In some ways, the question of “private insight” circles the same terrain I explore in “Tuning the Student Mind: A Journey in Consciousness-Centered Education.”[2] In that book, I discuss identity fragmentation: Our minds are scattered across countless inputs and influences. I argue that this cultural moment calls for a new way to think about identity. Being human offers us the unique opportunity to investigate both our finite, here-and-now identities, and our infinite, connection-to-all-that-is identities and move toward integrating them. AI, lacking a sense of personal identity, cannot do that for itself or model it for us.

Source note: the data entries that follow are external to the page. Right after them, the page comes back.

/-- Rows of a command with their cycles (R271, R276): those that enter, and those that a mask skips, which outside a fold are passed over
with the row before them. Saturations of each row are given, and its MACs. -/
def enterList (inFold : Bool) (now n key row0 macs : Nat) (left : List Nat) (sat : Nat → Nat) : List MeEnter :=
  (List.range n).map (fun i =>
    let before := (left.filter (fun k => k < i)).length
    let row := (row0 + i) % 512
    if left.contains i then { at_ := now + (if inFold then i else before), key := key, row := row, sat := sat i, macs := macs }
    else { at_ := now + (if inFold then i else before - 1), key := key, row := row, skipped := true })

/-- A command's rows are on their way: the input is taken for t cycles, and the sampler's stages of the first and last row (R438). An
uncorrectable row among those that it was to read stops the context once they have entered. -/
def rowsGo (m c mx now t : Nat) (r : MeRun) (bad : Bool) (d : Dev) : Dev :=
  let d1 := takeInput m c now t d
  let d2 := guardDev (decide (0 < t)) (fun d => sampleStageAt (m / 8) 1 (meKey r) 3 (d.dt + (mx + t - 1) / 10) (sampleStage (m / 8) 1 (meKey r) 2 d)) d1
  guardDev bad (fun d => meSetStop m c 2 (meErr m 1 d)) d2

/-- MM (R253, R258-R261, R276). -/
def meMm (m c mx : Nat) : MeAct := fun r cmd now d =>
  let x := getMeCtx d m c
  let (a, w0, err0) := meFormats x
  let w := meWeightFmt a w0
  let doPost := bit cmd 12
  let err := err0 || w != w0 || (doPost && 14 ≤ x.ofmt)
  let buf := bits cmd 10 1
  let b := x.bufs.getD buf {}
  let scales := if meIsMx w then b.tile.scales else []
  let loading := x.loads.any (fun l => match l with
    | .tile k _ _ => k == buf
    | .table _ _ _ => false)
  if decide (now < b.usable) || loading || !inputFree (getMe d m) c now then none
  else
    let n := bits cmd 57 9 + 1
    let row0 := bits cmd 66 9
    let src := meAddr r (bits cmd 16 25)
    let stride := bits cmd 41 16
    let kr := min b.tile.elems.length (meMaxKr a w)
    let nc := min (b.tile.elems.getD 0 []).length (meMaxNc w)
    let inFold := r.fold.isSome
    let nb := meRowBytes a kr
    let at_ (i : Nat) := 8 * ((src + i * stride) % 2 ^ 23)
    let acr (i : Nat) := (row0 + i) % 512
    let all := maskRows d m x cmd n
    some (meReading m c mx (maskWords x cmd n ++ (if doPost then sbRanges x nc else [])) (fun d =>
      let x := getMeCtx d m c
      let rd := meRowsRead m mx n (fun i => (at_ i, nb) :: (if doPost then roRanges x (acr i) else [])) all d
      let left := all.filter (fun i => i < rd.1)
      let places := rowPlaces inFold now left
      let t := if inFold then rd.1 else left.length
      let cols := (List.range nc).map (fun j => ((b.tile.elems.take kr).map (fun l => l.getD j 0), scales.map (fun l => l.getD j 127)))
      let rows := places.map (fun p =>
        let bs := spadPeek d (m / 8) (at_ p.1) nb
        let as := meElems a kr bs
        let sa := meScales a kr bs
        let old := accRow x (acr p.1)
        let res := (List.range nc).map (fun j =>
          let col := cols.getD j ([], [])
          let o := if bit cmd 11 then 0 else old.getD j 0
          if meFamily a = 0 then accInt o (dotInt a w as col.1) else (accFloat o (dotFloat a w as col.1 sa col.2), false))
        (p, res))
      let sat (i : Nat) := ((rows.find? (fun q => q.1.1 == i)).map (fun q => (q.2.filter (·.2)).length)).getD 0
      let x1 := rows.foldl (fun (y : MeCtx) q =>
        let old := accRow y (acr q.1.1)
        { y with acc := mapSet (List.replicate 128 0) (acr q.1.1) (q.2.map (·.1) ++ old.drop nc) y.acc })
        { x with was := some x.acc, entering := x.entering ++ enterList inFold now rd.1 (meKey r) row0 (kr * nc) left sat }
      let ps : List MeRow := rows.map (fun q =>
        { i := q.1.1, row := acr q.1.1, r := acr q.1.1, entered := q.1.2
          vals := q.2.map (fun v => if meOutFmt x = 13 ∨ meFamily a ≠ 0 then v.1 else (f32.roundInt 0 false (toSigned 32 v.1) 0).1) })
      let x2 := if doPost then postRows d m x1 cmd (meKey r) (meAddr r (bits cmd 75 25)) (bits cmd 100 16) 142 ps else x1
      let x3 := if rd.1 = n then emitRows x2 cmd (meKey r) row0 (now + t - 1) 142 ps else x2
      let x4 := if t = 0 then x3 else { x3 with bufs := updAt (fun y => { y with free := max y.free (now + t - 1 + 134) }) buf x3.bufs }
      rowsGo m c mx now t r (rd.1 != n) (updMeCtx m c (fun _ => x4) rd.2)) (guardDev err (meErr m 2) d))

/-- An input element of ELTW in FP32 (R261 step 1). -/
def eltwVal (a scale n : Nat) : Nat :=
  if scale = 255 then meNan 12
  else if a = 12 then n
  else
    match shiftVal ((scale : Int) - 127) (meDecode a n) with
    | .nan _ => meNan 12
    | .inf s => f32.infBits + (if s then f32.signBit else 0)
    | .fin s m e => (f32.round 0 s m e false).1

/-- ELTW (R261, R276). -/
def meEltw (m c mx : Nat) : MeAct := fun r cmd now d =>
  let x := getMeCtx d m c
  if !inputFree (getMe d m) c now then none
  else
    let a := if 13 ≤ x.afmt then 12 else x.afmt
    let err := 13 ≤ x.afmt || 14 ≤ x.ofmt
    let n := bits cmd 57 9 + 1
    let row0 := bits cmd 66 9
    let src := meAddr r (bits cmd 16 25)
    let stride := bits cmd 41 16
    let len := bits cmd 116 7 + 1
    let inFold := r.fold.isSome
    let nb := meRowBytes a len
    let at_ (i : Nat) := 8 * ((src + i * stride) % 2 ^ 23)
    let acr (i : Nat) := (row0 + i) % 512
    let all := maskRows d m x cmd n
    some (meReading m c mx (maskWords x cmd n ++ sbRanges x len) (fun d =>
      let x := getMeCtx d m c
      let rd := meRowsRead m mx n (fun i => (at_ i, nb) :: roRanges x (row0 + i)) all d
      let left := all.filter (fun i => i < rd.1)
      let places := rowPlaces inFold now left
      let t := if inFold then rd.1 else left.length
      let ps : List MeRow := places.map (fun p =>
        let bs := spadPeek d (m / 8) (at_ p.1) nb
        let es := meElems a len bs
        let sc := meScales a len bs
        { i := p.1, row := acr p.1, r := row0 + p.1, entered := p.2
          vals := if meOutFmt x = 13 then (accRow x (acr p.1)).take len
                  else (List.range len).map (fun k => eltwVal a (if meIsMx a then sc.getD (k / 32) 127 else 127) (es.getD k 0)) })
      let x1 := { x with was := none, entering := x.entering ++ enterList inFold now rd.1 (meKey r) row0 0 left (fun _ => 0) }
      let x2 := postRows d m x1 cmd (meKey r) (meAddr r (bits cmd 75 25)) (bits cmd 100 16) 14 ps
      let x3 := if rd.1 = n then emitRows x2 cmd (meKey r) row0 (now + t - 1) 14 ps else x2
      rowsGo m c mx now t r (rd.1 != n) (updMeCtx m c (fun _ => x3) rd.2)) (guardDev err (meErr m 2) d))

/-! ### Output rows (R264, R266, R272) -/

/-- The output that is due first in a context. -/
def firstOut (x : MeCtx) : Option MeOut := x.outs.find? (fun o => x.outs.all (fun p => o.due ≤ p.due))

/-- An output as the post unit leaves it before step 7 (R261, R263): its elements after step 5 and the values that REMIT writes, with the
reductions then. -/
def postOut (x : MeCtx) (o : MeOut) : MeOut × SMap (Nat × Nat) :=
  let t := match o.post with
    | some p => postRow x p o.vals
    | none => (o.vals, x.red)
  ({ o with vals := t.1, emits := o.emits.map (fun w => (w.1, w.2.1, finValue o.fins.1 o.fins.2 (mapGet (0, 0) w.2.2 t.2))) }, t.2)

/-- Draws that an output's requantisation makes (R266). -/
def MeOut.draws (o : MeOut) : Nat := if o.sr && o.ofmt != 13 then o.vals.length else 0

/-- An output requantised with the random lanes that were in force when its row entered (R264-R266): its bytes, its saturations, and the
lanes after it. -/
def quantOut (lanes : List (Nat × List Nat)) (o : MeOut) : List Byte × Nat × List (Nat × List Nat) :=
  let k := ((List.range lanes.length).filter (fun i => (lanes.getD i (0, [])).1 ≤ o.entered)).getLastD 0
  let dr := drawRow (lanes.getD k (0, [])).2 o.draws
  let qz := if o.ofmt = 13 then (mePack 13 o.vals [], 0) else quantRow o.ofmt dr.1 o.vals
  (qz.1, qz.2, updAt (fun p => (p.1, dr.2)) k lanes)
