/-- SHP_POST_ACCEPT (R315): the oldest posts on their way to a Shepherd reach it in one VX cycle, with what its paddocks release in that
cycle. (DESIGN CHOICE, log 5.) -/
def shpPostAccept (q count vx : Nat) (d : Dev) : Dev :=
  let now := vxAt d vx
  let mine := ((d.fab.posts.zipIdx).filter (fun e => e.1.q == q)).take count
  let keep := ((d.fab.posts.zipIdx).filter (fun e => !mine.any (fun m => m.2 == e.2))).map (·.1)
  let all := mine.map (fun e => Incoming.post e.1) ++ [0, 1, 2, 3].flatMap (fun p => (padDue d q p now).map (Incoming.release p))
  acceptPosts q now all.length all ([0, 1, 2, 3].foldl (fun d p => padTake q p now d) { d with fab := { d.fab with posts := keep } })

/-- The quadrant's DMA issuer is free in a VX cycle for a burst of the Shepherd, and is used by it (R240, R318). -/
def issuerFree (d : Dev) (q now : Nat) : Bool := decide (mapGet 0 q d.memsys.issueAt ≤ now)
def issuerTake (q now : Nat) (d : Dev) : Dev := { d with memsys := { d.memsys with issueAt := mapSet 0 q (now + 1) d.memsys.issueAt } }

/-! ### Spill bursts (R318, R319) -/

/-- The 32 bytes of a spill ring entry (R319). -/
def spillBytes (e : ReadyEnt) : List Byte :=
  eventBytes e.ev ++ leBytes 4 (e.dl / 2 ^ 32)
    ++ (match e.attach with
      | some i => leBytes 1 (128 + 32 * i.q) ++ leBytes 1 i.ctx
      | none => leBytes 1 0 ++ leBytes 1 0)
    ++ List.replicate 10 0#8

/-- The DVA of an entry of a spill ring by its count. -/
def spillAddr (d : Dev) (q r n : Nat) : Nat := spillDva d q r + 32 * (n % max 1 (spillCap d q r))

/-- Entries at consecutive counts written, each to its place. -/
def writeEntries (q r n : Nat) (dl : Nat) (es : List ReadyEnt) (d : Dev) : Dev :=
  (es.zipIdx).foldl (fun d x => dramAccept dl (dvaPa d (spillAddr d q r (n + x.2))) (spillBytes x.1)
    { q := q, by_ := byShepherd x.1.ev.cls, dva := spillAddr d q r (n + x.2) } d) d

/-- The earliest deadline of a group. -/
def groupDl (es : List ReadyEnt) : Nat := es.foldl (fun m e => min m e.dl) noDeadline

/-- SHP_SPILL_WRITE (R318): the oldest 8 entries of a write buffer, or fewer 64 VX cycles after the last arrival; a fault drops
them. -/
def spillWrite (q r vx : Nat) (d : Dev) : Dev :=
  let s := getSpill d q r
  let now := vxAt d vx
  if s.wbuf.isEmpty || (decide (s.wbuf.length < 8) && decide (now < s.last + 64)) || !issuerFree d q now then d
  else
    let g := s.wbuf.take 8
    let bad := (g.zipIdx).any (fun e => (dvaFault d (spillAddr d q r (s.tail + e.2)) 32 .write).isSome)
    let d1 := updSpill q r (fun x => { x with wbuf := x.wbuf.drop 8 }) d
    if bad then g.foldl (fun d e => dropEvent q e d) (shpErr q 4 d1)
    else
      updSpill q r (fun x => { x with ring := x.ring ++ g, tail := x.tail + g.length })
        (writeEntries q r s.tail (groupDl g) g (issuerTake q now d1))

/-- An entry as its bytes in DRAM give it, with SPILLED set: flags stay as the Shepherd knows them (R313, R324). -/
def readEntry (d : Dev) (q r n : Nat) (e : ReadyEnt) : ReadyEnt :=
  let bs := dvaPeek d (spillAddr d q r n) 32
  { e with ev := { eventOf bs with flags := e.ev.flags ||| 4 }, dl := field bs 8 4 + 2 ^ 32 * field bs 16 4 }

/-- The oldest 8 entries taken back from a spill ring, from DRAM or straight from the write buffer; a fault or poisoned data in the
burst drops what it held (R318, R319). (DEDUCED, log 83.) -/
def takeBack (q r now : Nat) (d0 : Dev) : List ReadyEnt × Dev :=
  let s := getSpill d0 q r
  let d := guardDev (!s.ring.isEmpty) (issuerTake q now) d0
  let g := s.ring.take 8
  let direct := (s.wbuf.take (8 - g.length)).map (fun e => { e with ev := { e.ev with flags := e.ev.flags ||| 4 } })
  let places := (List.range g.length).map (fun i => spillAddr d q r (s.head + i))
  let bad := places.any (fun a => (dvaFault d a 32 .read).isSome || dvaBad d a 32)
  let d1 := updSpill q r (fun x =>
    { x with ring := x.ring.drop 8, wbuf := x.wbuf.drop (8 - g.length), head := x.head + g.length }) d
  if bad then (direct, g.foldl (fun d e => dropEvent q e d) (shpErr q 4 d1))
  else ((g.zipIdx).map (fun e => readEntry d q r (s.head + e.2) e.1) ++ direct, d1)

/-- SHP_REFILL (R318): with at most 3,832 entries on chip, the oldest 8 spilled entries come back. -/
def shpRefill (q vx : Nat) (d : Dev) : Dev :=
  let s := getSpill d q 0
  if spillDepth s = 0 ∨ 3832 < (getShp d q).ready.length ∨ (!s.ring.isEmpty ∧ !issuerFree d q (vxAt d vx)) then d
  else
    let r := takeBack q 0 (vxAt d vx) d
    shpCnt q 5 r.1.length (r.1.foldl (fun d e => putOnChip q (vxAt d vx) e d) r.2)

/-! ### Paddocks (R325) -/

/-- PADDOCK_RELEASE (R325): every entry that a paddock releases, in a VX cycle in which no post comes. -/
def padRelease (q p vx : Nat) (d : Dev) : Dev := padArrive q p (vxAt d vx) (padDue d q p (vxAt d vx)) (padTake q p (vxAt d vx) d)

/-- PADDOCK_REFILL (R325): with fewer than 8,192 entries on chip, 8 spilled ones are sorted in; one whose release time has passed is
released at once. -/
def padRefill (q p vx : Nat) (d : Dev) : Dev :=
  let s := getSpill d q (1 + p)
  if spillDepth s = 0 ∨ 8192 ≤ (padOf d q p).length ∨ (!s.ring.isEmpty ∧ !issuerFree d q (vxAt d vx)) then d
  else
    let r := takeBack q (1 + p) (vxAt d vx) d
    let late (e : ReadyEnt) : Bool := e.rel < d.dt
    let ls := r.1.filter late
    let d1 := (r.1.filter (fun e => !late e)).foldl (fun d e => updPad q p (insertDue e) d) r.2
    shpCnt q 7 ls.length (padArrive q p (vxAt d vx) ls d1)

/-! ### Eligibility and choice (R316, R317) -/

/-- An earlier event of the key has not been dispatched. -/
def earlierOf (s : ShpSt) (e : ReadyEnt) : Bool :=
  let earlier (x : ReadyEnt) : Bool := x.ev.key == e.ev.key && decide (x.arr < e.arr)
  s.ready.any earlier || (s.spills.getD 0 {}).ring.any earlier || (s.spills.getD 0 {}).wbuf.any earlier

/-- An event on chip is eligible in a VX cycle (R316). -/
def eligible (s : ShpSt) (vx : Nat) (e : ReadyEnt) : Bool :=
  decide (e.avail ≤ vx)
    && (e.ev.order == 0 || (!earlierOf s e && !s.keys.any (fun k => k.key == e.ev.key)
      && !s.freed.any (fun k => k.1 == e.ev.key && decide (vx ≤ k.2))))
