/-- A scratchpad store (R305): posted into the core's buffer of 16, or the thread waits for room. -/
def gcSpadStore (t : Nat) (acc : GcAcc) (now : Nat) (d : Dev) : Dev :=
  if 16 ≤ coreStores d (gcOf t) then gcPark t .stores d
  else gcRetire t (now / 2) (gcResume t (accLen acc) (now + 1) id (poolRequest t now acc d))

/-- A load, store, LR, SC or AMO issues. (DEDUCED, log 77.) -/
def gcAccess (f : FuseSt) (t : Nat) (acc : GcAcc) (now : Nat) (d : Dev) : Dev :=
  let control := gcTarget (getThread d t).dataMode acc.addr == .control
  if acc.addr % acc.size ≠ 0 ∨ (control ∧ acc.addr % 4 ≠ 0) then gcTrap t (causeMisaligned acc.op) acc.addr acc.pc (now + 1) d
  else
    match gcTarget (getThread d t).dataMode acc.addr with
    | .dram => if acc.op = 4 ∨ acc.op = 5 then gcAccessFault t acc (now + 1) d else gcDram t acc now d
    | .spad => if acc.op = 3 then gcSpadStore t acc now d else gcPark t .pool (poolRequest t now acc d)
    | .control =>
      if acc.size ≠ 4 ∨ 4 ≤ acc.op then gcAccessFault t acc (now + 1) d
      else if acc.op = 3 then gcControlStore f t acc now d
      else gcControlLoad f t acc now d
    | .fault => gcAccessFault t acc (now + 1) d

/-! ### The open pool (R206) -/

/-- The bank of a scratchpad access (R26, R199). -/
def bankOf (acc : GcAcc) : Nat := spadOf acc.addr / 64 % 1024

/-- Requests that may be granted in a cycle: of free banks, and behind no older access of the same thread to the same bytes (R305). -/
def poolReady (w : Nat) (served : List Nat) : List PoolReq → List PoolReq → List PoolReq
  | _, [] => []
  | older, r :: l =>
    let blocked := older.any (fun o => o.gc == r.gc && o.thread == r.thread
      && decide (spadOf o.acc.addr < spadOf r.acc.addr + r.acc.size) && decide (spadOf r.acc.addr < spadOf o.acc.addr + o.acc.size))
    if r.at_ ≤ w && !blocked && !served.contains (bankOf r.acc) then r :: poolReady w served (r :: older) l
    else poolReady w served (r :: older) l

/-- A request as the arbiter of its bank sees it (R28, R29). -/
def poolArb (d : Dev) (r : PoolReq) : ArbReq :=
  match r.unit with
  | some (n, cls) => ⟨n, dl32Key d.dt r.dl, cls⟩
  | none => ⟨r.gc % 64, dl32Key d.dt r.dl, (getThread d (16 * r.gc + r.thread)).ev.cls⟩

/-- Of requests of one requester, the first that no other of them beats. -/
def firstOf (d : Dev) (l : List PoolReq) : Option PoolReq :=
  l.find? (fun r => l.all (fun o => !(poolArb d o).before (poolArb d r)))

/-- The winner of a bank, and the state with its arbiter's pointer. (DEDUCED, log 57.) -/
def bankWinner (q b : Nat) (l : List PoolReq) (d : Dev) : Option PoolReq × Dev :=
  let r := arbitrate arbPool (1025 * q + b) 152 (l.map (poolArb d)) d
  match r.1 with
  | some w => (firstOf d (l.filter (fun x => (poolArb d x).id == w)), r.2)
  | none => (none, r.2)

/-- The request granted: over the banks' choices, the one that no other beats, or past the limit of 128 the choice of its arbiter. (DEDUCED, log 57.) -/
def poolWinner (q w : Nat) (d : Dev) : Option (PoolReq × Dev) :=
  let s := getSpd d q
  let served := servedIn s w
  let l := poolReady w served [] (s.pool ++ traceReq d q)
  let heads := ((l.map (fun r => bankOf r.acc)).eraseDups).filterMap (fun b => (bankWinner q b (l.filter (fun r => bankOf r.acc == b)) d).1)
  if 128 ≤ served.length then none
  else
    let pick := if served.length + heads.length ≤ 128 then (firstOf d heads, d) else bankWinner q 1024 heads d
    match pick.1 with
    | some r => some (r, (bankWinner q (bankOf r.acc) (l.filter (fun x => bankOf x.acc == bankOf r.acc)) pick.2).2)
    | none => none

/-- The request leaves the pool, and its bank and one of the cycle's 128 accesses are used. -/
def poolTake (q w : Nat) (r : PoolReq) (d : Dev) : Dev :=
  updSpd q (fun s => { s with pool := s.pool.erase r, cycle := w, served := servedIn s w ++ [bankOf r.acc] }) d

/-- Mailboxes emptied by a store that left 0 in their byte 0 (R322). -/
def mailCheck (q a len vx : Nat) (d : Dev) : Dev :=
  (d.threads.filter (fun e => e.1 / 1024 == q && e.2.mail.isSome)).foldl (fun d e =>
    let b := 8 * mailWord d e.1
    guardDev (decide (a ≤ b) && decide (b < a + len) && !mailFull d e.1) (mailEmptied e.1 vx) d) d

/-- A write by a thread to the scratchpad takes its bank cycle. -/
def gcSpadWrite (t a w : Nat) (bs : List Byte) (d : Dev) : Dev :=
  mailCheck (gcQuad t) a bs.length (w / 2) (spadWrite { req := gcOf t % 64, idx := t % 16 } (gcQuad t) a bs d)

/-- A post made by SPOST from its template (R310, R325): the second operand names the quadrant and the paddock, val holds the DT of issue. -/
def spostSend (t : Nat) (acc : GcAcc) (bs : List Byte) (d : Dev) : Dev :=
  let th := getThread d t
  let ev := eventOf bs
  let dl := if th.attach.isSome then th.dl else widenDeadline d.dt ev.dl32
  let ev1 := if th.attach.isSome then { ev with dl32 := th.dl % 2 ^ 32 } else ev
  post { q := acc.aux % 4, src := gcOf t % 64, ev := ev1, dl := dl, attach := th.attach
         pad := if bit acc.aux 2 then some (bits acc.aux 3 2, acc.val + acc.aux / 2 ^ 32) else none
         ret := some (gcOf t, t % 16, acc.rd) } d

/-- The condition of an SC: the reservation holds the word. -/
def scHolds (th : GcThread) (acc : GcAcc) : Bool := th.resv == some (spadOf acc.addr / 8)

/-- A granted access takes effect (R206, R304, R305, R307-R310); its result is usable 6 cycles later. -/
def poolEffect (w : Nat) (r : PoolReq) (d : Dev) : Dev :=
  if r.unit.isSome then traceWrite (r.gc / 64) r d
  else
  let t := 16 * r.gc + r.thread
  let q := gcQuad t
  let acc := r.acc
  let a := spadOf acc.addr
  let at_ := w + 6
  let read := spadRead { req := gcOf t % 64, idx := t % 16 } q a acc.size d
  let old := leNat read.1
  let done (f : GcThread → GcThread) (d : Dev) : Dev :=
    gcRetire t (at_ / 2) (sampleStage q 0 t 2 (gcResume t (accLen acc) at_ f d))
  match acc.op with
  | 3 => wakeStores r.gc w (gcSpadWrite t a w (leBytes acc.size acc.val) d)
  | 5 =>
    if scHolds (getThread d t) acc then
      done (fun th => { (th.setReg acc.rd 0) with resv := none }) (gcSpadWrite t a w (leBytes acc.size acc.val) d)
    else done (fun th => { (th.setReg acc.rd 1) with resv := none }) d
  | 16 => gcRetire t (w / 2) (gcResume t 4 (w + 1) id (gcSpadWrite t a w (leBytes 64 acc.val) d))
  | op =>
    if read.2.1 then gcPoisonFault t acc at_ read.2.2
    else if op < 3 then done (gcLoaded op acc.rd acc.size old) read.2.2
    else if op = 4 then done (fun th => { (gcLoaded 0 acc.rd acc.size old th) with resv := some (a / 8) }) read.2.2
    else if op = 15 then poolRequest t at_ { acc with op := 16, addr := acc.aux, val := old } read.2.2
    else if op = 17 then spostSend t acc read.1 (gcPark t (.post acc.rd) (updThread t (fun th => { th with readyAt := at_ }) read.2.2))
    else done (gcLoaded 0 acc.rd acc.size old) (gcSpadWrite t a w (leBytes acc.size (amoResult op acc.size old acc.val)) read.2.2)

/-- Counts of a grant (R227 CNT4, R312, R436). -/
def poolCount (w : Nat) (r : PoolReq) (d : Dev) : Dev :=
  let wait (by_ : EvBy) (d : Dev) : Dev :=
    pmuEv (r.gc / 64) 17 (w - r.at_) by_ (.word (spadOf r.acc.addr / 8)) (addCnt .spd (r.gc / 64) 0x30 (w - r.at_) d)
  match r.unit with
  | some (_, cls) => wait (byShepherd cls) d
  | none =>
  let t := 16 * r.gc + r.thread
  let q := gcQuad t
  let by_ := byThread d t
  let at_ : EvAddr := .word (spadOf r.acc.addr / 8)
  let d1 := gcCnt t 3 1 (wait by_ d)
  sampleStage q 0 t 1 (pmuEv q (1 + accKind r.acc.op) 1 by_ at_ d1)

/-- OPEN_POOL_GRANT (R206): one access of the cycle. (DEDUCED, log 57.) -/
def poolGrant (q mx : Nat) (d0 : Dev) : Dev :=
  let w := mxAt d0 mx
  let d := traceExpire q w d0
  if !(getSpd d q).initDone || !openCycle d q w true then d
  else
    match poolWinner q w d with
    | some (r, d1) => poolEffect w r (poolCount w r (poolTake q w r d1))
    | none => d

/-! ### Returns from DRAM (R304, R306, R307) -/

/-- A return for a thread's wait that has come, taken out. -/
def takeReturn (who : MemWho) (now : Nat) (d : Dev) : Option (MemReturn × Dev) :=
  match takeFirst (fun r : MemReturn => r.who == who && decide (r.due ≤ now)) d.memsys.returns with
  | some (r, rest) => some (r, { d with memsys := { d.memsys with returns := rest } })
  | none => none

/-- A data access goes on with what came back: the physical address that a walk found, or the bytes read. -/
def gcReturned (t : Nat) (acc : GcAcc) (r : MemReturn) (now : Nat) (d : Dev) : Dev :=
  match r.fault with
  | some _ =>
    if r.bad then gcPoisonFault t acc (now + 1) d else gcTrap t (causePage acc.op) acc.addr acc.pc (now + 1) d
  | none =>
    if acc.op = 18 then
      gcRetire t (now / 2) (sampleStage (gcQuad t) 0 t 2 (gcResume t 4 (now + 1) (gcLoaded 0 acc.rd acc.size acc.val) d))
    else if accKind acc.op = 0 ∧ !r.bytes.isEmpty then
      if r.bad then gcPoisonFault t acc (now + 1) d
      else
        gcRetire t (now / 2) (sampleStage (gcQuad t) 0 t 2
          (gcResume t (accLen acc) (now + 1) (gcLoaded acc.op acc.rd acc.size (leNat r.bytes)) d))
    else gcDramAt t r.who acc r.pa now d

We likely benefit from the unifying powers of collective knowledge that AI facilitates. Pattern recognition, information sharing and AI-driven synthesis can expand access and efficiency in remarkable ways. But these tools will only serve us well if we remember that subjectivity—not pattern recognition alone—is what moves culture forward. Our individual, interior lives are not obstacles to progress; they are the source of creativity, discernment, and meaning. If we recognize pattern-making as a tool rather than a replacement for presence, we can harness collective intelligence while deepening our own. In this way, the collective can enhance the individual—and the individual can, in turn, shift and advance the understanding of the collective.
The power of humans interacting creatively may be the one force capable of defeating the SpamAssassins.
[1.] Ferrer, Jorge N. Participation and the Mystery: Transpersonal Essays in Psychology, Education, and Religion, SUNY Press, 2017.
[2.] Molly Beauregard, Tuning the Student Mind: A Journey in Consciousness-Centered Education. SUNY Press, 2020.